● **Working data**:
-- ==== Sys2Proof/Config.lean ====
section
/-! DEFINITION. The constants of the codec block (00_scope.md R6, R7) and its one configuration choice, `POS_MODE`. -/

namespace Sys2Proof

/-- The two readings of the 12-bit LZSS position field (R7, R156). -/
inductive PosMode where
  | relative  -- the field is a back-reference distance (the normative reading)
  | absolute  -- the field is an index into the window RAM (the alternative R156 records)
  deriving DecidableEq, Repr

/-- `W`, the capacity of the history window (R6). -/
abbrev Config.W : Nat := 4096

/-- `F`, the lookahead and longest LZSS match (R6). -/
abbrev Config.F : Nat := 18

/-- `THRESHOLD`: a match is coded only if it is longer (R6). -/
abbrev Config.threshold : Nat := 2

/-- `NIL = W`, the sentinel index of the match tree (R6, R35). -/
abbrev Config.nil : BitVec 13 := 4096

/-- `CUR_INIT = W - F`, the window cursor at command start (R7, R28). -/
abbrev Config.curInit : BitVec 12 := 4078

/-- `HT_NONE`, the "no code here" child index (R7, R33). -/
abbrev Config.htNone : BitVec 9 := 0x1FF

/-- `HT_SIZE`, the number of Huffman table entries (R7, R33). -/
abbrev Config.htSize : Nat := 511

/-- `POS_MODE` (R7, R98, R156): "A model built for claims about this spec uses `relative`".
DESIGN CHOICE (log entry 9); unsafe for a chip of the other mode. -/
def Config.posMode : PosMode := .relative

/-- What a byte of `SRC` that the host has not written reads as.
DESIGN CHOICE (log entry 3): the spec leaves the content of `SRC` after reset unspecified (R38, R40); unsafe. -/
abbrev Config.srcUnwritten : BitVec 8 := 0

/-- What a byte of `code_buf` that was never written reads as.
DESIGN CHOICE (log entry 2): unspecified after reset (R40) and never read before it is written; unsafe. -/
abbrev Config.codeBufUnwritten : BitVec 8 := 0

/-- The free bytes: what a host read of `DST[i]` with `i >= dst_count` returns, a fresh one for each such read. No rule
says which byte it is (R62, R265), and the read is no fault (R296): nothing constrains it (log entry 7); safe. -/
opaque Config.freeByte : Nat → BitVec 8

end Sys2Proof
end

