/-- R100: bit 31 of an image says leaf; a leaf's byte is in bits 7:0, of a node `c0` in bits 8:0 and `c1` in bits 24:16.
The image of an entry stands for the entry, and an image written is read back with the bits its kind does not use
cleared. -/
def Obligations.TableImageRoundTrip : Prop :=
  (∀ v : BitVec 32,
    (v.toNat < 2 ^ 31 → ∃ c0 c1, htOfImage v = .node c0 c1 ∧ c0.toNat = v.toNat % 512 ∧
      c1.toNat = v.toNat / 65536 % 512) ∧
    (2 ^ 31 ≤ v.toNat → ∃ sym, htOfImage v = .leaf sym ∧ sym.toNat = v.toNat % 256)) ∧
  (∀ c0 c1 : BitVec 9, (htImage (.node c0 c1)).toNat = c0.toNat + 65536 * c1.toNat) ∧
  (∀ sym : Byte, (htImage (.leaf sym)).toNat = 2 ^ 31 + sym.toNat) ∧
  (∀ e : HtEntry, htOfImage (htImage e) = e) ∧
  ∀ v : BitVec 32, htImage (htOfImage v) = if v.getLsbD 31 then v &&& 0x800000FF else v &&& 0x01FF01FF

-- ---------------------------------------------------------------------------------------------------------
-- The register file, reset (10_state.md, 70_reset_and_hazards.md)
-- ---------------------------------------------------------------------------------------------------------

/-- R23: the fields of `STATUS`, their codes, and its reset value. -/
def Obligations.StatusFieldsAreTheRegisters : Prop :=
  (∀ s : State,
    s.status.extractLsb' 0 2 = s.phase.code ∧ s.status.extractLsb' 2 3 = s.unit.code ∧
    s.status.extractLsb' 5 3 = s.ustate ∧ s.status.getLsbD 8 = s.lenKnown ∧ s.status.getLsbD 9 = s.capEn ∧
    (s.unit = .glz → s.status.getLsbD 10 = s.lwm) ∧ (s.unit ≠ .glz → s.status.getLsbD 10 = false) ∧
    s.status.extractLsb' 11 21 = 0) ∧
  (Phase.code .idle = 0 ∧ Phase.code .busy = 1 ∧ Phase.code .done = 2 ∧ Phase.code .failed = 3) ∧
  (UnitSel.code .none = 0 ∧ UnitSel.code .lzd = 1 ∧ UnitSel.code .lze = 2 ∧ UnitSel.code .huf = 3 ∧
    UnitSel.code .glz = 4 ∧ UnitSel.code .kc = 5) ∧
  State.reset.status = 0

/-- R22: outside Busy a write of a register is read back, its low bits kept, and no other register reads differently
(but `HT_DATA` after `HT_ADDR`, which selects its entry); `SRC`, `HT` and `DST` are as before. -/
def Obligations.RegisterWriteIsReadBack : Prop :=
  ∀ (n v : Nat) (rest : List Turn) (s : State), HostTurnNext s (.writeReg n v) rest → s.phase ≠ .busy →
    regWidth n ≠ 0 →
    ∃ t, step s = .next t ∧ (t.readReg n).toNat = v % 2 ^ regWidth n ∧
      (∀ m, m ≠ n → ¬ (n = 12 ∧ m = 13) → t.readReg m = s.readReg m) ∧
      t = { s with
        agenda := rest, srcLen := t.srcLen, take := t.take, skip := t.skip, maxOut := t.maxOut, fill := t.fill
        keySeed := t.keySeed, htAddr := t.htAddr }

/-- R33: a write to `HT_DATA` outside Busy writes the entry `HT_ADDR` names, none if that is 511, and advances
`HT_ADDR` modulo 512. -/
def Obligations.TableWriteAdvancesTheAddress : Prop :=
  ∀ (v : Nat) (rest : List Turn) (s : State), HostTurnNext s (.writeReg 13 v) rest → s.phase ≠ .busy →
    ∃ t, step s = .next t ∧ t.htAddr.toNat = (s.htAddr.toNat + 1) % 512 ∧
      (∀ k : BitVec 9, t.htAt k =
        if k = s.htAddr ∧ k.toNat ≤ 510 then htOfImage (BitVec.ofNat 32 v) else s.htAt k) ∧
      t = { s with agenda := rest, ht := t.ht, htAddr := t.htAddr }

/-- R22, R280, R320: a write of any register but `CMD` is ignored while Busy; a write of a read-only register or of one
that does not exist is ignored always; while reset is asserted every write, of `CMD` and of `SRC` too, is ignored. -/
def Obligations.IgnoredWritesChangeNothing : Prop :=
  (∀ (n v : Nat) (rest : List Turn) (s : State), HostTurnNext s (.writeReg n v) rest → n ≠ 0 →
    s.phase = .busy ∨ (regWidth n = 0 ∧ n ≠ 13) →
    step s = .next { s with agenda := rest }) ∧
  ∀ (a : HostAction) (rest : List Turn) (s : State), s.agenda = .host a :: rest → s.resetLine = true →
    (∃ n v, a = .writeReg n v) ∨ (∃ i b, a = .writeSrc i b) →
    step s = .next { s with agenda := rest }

● **Task objective**: Would you write out all of the data again, unchanged?

● **Response**:
-- ==== Sys2Proof/Config.lean ====
section
/-! DEFINITION. The constants of the codec block (00_scope.md R6, R7) and its one configuration choice, `POS_MODE`. -/

namespace Sys2Proof

/-- The two readings of the 12-bit LZSS position field (R7, R156). -/
inductive PosMode where
  | relative  -- the field is a back-reference distance (the normative reading)
  | absolute  -- the field is an index into the window RAM (the alternative R156 records)
  deriving DecidableEq, Repr

/-- `W`, the capacity of the history window (R6). -/
abbrev Config.W : Nat := 4096

/-- `F`, the lookahead and longest LZSS match (R6). -/
abbrev Config.F : Nat := 18

/-- `THRESHOLD`: a match is coded only if it is longer (R6). -/
abbrev Config.threshold : Nat := 2

/-- `NIL = W`, the sentinel index of the match tree (R6, R35). -/
abbrev Config.nil : BitVec 13 := 4096

/-- `CUR_INIT = W - F`, the window cursor at command start (R7, R28). -/
abbrev Config.curInit : BitVec 12 := 4078

/-- `HT_NONE`, the "no code here" child index (R7, R33). -/
abbrev Config.htNone : BitVec 9 := 0x1FF

/-- `HT_SIZE`, the number of Huffman table entries (R7, R33). -/
abbrev Config.htSize : Nat := 511

/-- `POS_MODE` (R7, R98, R156): "A model built for claims about this spec uses `relative`".
DESIGN CHOICE (log entry 9); unsafe for a chip of the other mode. -/
def Config.posMode : PosMode := .relative

/-- What a byte of `SRC` that the host has not written reads as.
DESIGN CHOICE (log entry 3): the spec leaves the content of `SRC` after reset unspecified (R38, R40); unsafe. -/
abbrev Config.srcUnwritten : BitVec 8 := 0

/-- What a byte of `code_buf` that was never written reads as.
DESIGN CHOICE (log entry 2): unspecified after reset (R40) and never read before it is written; unsafe. -/
abbrev Config.codeBufUnwritten : BitVec 8 := 0

/-- The free bytes: what a host read of `DST[i]` with `i >= dst_count` returns, a fresh one for each such read. No rule
says which byte it is (R62, R265), and the read is no fault (R296): nothing constrains it (log entry 7); safe. -/
opaque Config.freeByte : Nat → BitVec 8

end Sys2Proof
end

/-- R100: bit 31 of an image says leaf; a leaf's byte is in bits 7:0, of a node `c0` in bits 8:0 and `c1` in bits 24:16.
The image of an entry stands for the entry, and an image written is read back with the bits its kind does not use
cleared. -/
def Obligations.TableImageRoundTrip : Prop :=
  (∀ v : BitVec 32,
    (v.toNat < 2 ^ 31 → ∃ c0 c1, htOfImage v = .node c0 c1 ∧ c0.toNat = v.toNat % 512 ∧
      c1.toNat = v.toNat / 65536 % 512) ∧
    (2 ^ 31 ≤ v.toNat → ∃ sym, htOfImage v = .leaf sym ∧ sym.toNat = v.toNat % 256)) ∧
  (∀ c0 c1 : BitVec 9, (htImage (.node c0 c1)).toNat = c0.toNat + 65536 * c1.toNat) ∧
  (∀ sym : Byte, (htImage (.leaf sym)).toNat = 2 ^ 31 + sym.toNat) ∧
  (∀ e : HtEntry, htOfImage (htImage e) = e) ∧
  ∀ v : BitVec 32, htImage (htOfImage v) = if v.getLsbD 31 then v &&& 0x800000FF else v &&& 0x01FF01FF

-- ---------------------------------------------------------------------------------------------------------
-- The register file, reset (10_state.md, 70_reset_and_hazards.md)
-- ---------------------------------------------------------------------------------------------------------

/-- R23: the fields of `STATUS`, their codes, and its reset value. -/
def Obligations.StatusFieldsAreTheRegisters : Prop :=
  (∀ s : State,
    s.status.extractLsb' 0 2 = s.phase.code ∧ s.status.extractLsb' 2 3 = s.unit.code ∧
    s.status.extractLsb' 5 3 = s.ustate ∧ s.status.getLsbD 8 = s.lenKnown ∧ s.status.getLsbD 9 = s.capEn ∧
    (s.unit = .glz → s.status.getLsbD 10 = s.lwm) ∧ (s.unit ≠ .glz → s.status.getLsbD 10 = false) ∧
    s.status.extractLsb' 11 21 = 0) ∧
  (Phase.code .idle = 0 ∧ Phase.code .busy = 1 ∧ Phase.code .done = 2 ∧ Phase.code .failed = 3) ∧
  (UnitSel.code .none = 0 ∧ UnitSel.code .lzd = 1 ∧ UnitSel.code .lze = 2 ∧ UnitSel.code .huf = 3 ∧
    UnitSel.code .glz = 4 ∧ UnitSel.code .kc = 5) ∧
  State.reset.status = 0

/-- R22: outside Busy a write of a register is read back, its low bits kept, and no other register reads differently
(but `HT_DATA` after `HT_ADDR`, which selects its entry); `SRC`, `HT` and `DST` are as before. -/
def Obligations.RegisterWriteIsReadBack : Prop :=
  ∀ (n v : Nat) (rest : List Turn) (s : State), HostTurnNext s (.writeReg n v) rest → s.phase ≠ .busy →
    regWidth n ≠ 0 →
    ∃ t, step s = .next t ∧ (t.readReg n).toNat = v % 2 ^ regWidth n ∧
      (∀ m, m ≠ n → ¬ (n = 12 ∧ m = 13) → t.readReg m = s.readReg m) ∧
      t = { s with
        agenda := rest, srcLen := t.srcLen, take := t.take, skip := t.skip, maxOut := t.maxOut, fill := t.fill
        keySeed := t.keySeed, htAddr := t.htAddr }

/-- R33: a write to `HT_DATA` outside Busy writes the entry `HT_ADDR` names, none if that is 511, and advances
`HT_ADDR` modulo 512. -/
def Obligations.TableWriteAdvancesTheAddress : Prop :=
  ∀ (v : Nat) (rest : List Turn) (s : State), HostTurnNext s (.writeReg 13 v) rest → s.phase ≠ .busy →
    ∃ t, step s = .next t ∧ t.htAddr.toNat = (s.htAddr.toNat + 1) % 512 ∧
      (∀ k : BitVec 9, t.htAt k =
        if k = s.htAddr ∧ k.toNat ≤ 510 then htOfImage (BitVec.ofNat 32 v) else s.htAt k) ∧
      t = { s with agenda := rest, ht := t.ht, htAddr := t.htAddr }

/-- R22, R280, R320: a write of any register but `CMD` is ignored while Busy; a write of a read-only register or of one
that does not exist is ignored always; while reset is asserted every write, of `CMD` and of `SRC` too, is ignored. -/
def Obligations.IgnoredWritesChangeNothing : Prop :=
  (∀ (n v : Nat) (rest : List Turn) (s : State), HostTurnNext s (.writeReg n v) rest → n ≠ 0 →
    s.phase = .busy ∨ (regWidth n = 0 ∧ n ≠ 13) →
    step s = .next { s with agenda := rest }) ∧
  ∀ (a : HostAction) (rest : List Turn) (s : State), s.agenda = .host a :: rest → s.resetLine = true →
    (∃ n v, a = .writeReg n v) ∨ (∃ i b, a = .writeSrc i b) →
    step s = .next { s with agenda := rest }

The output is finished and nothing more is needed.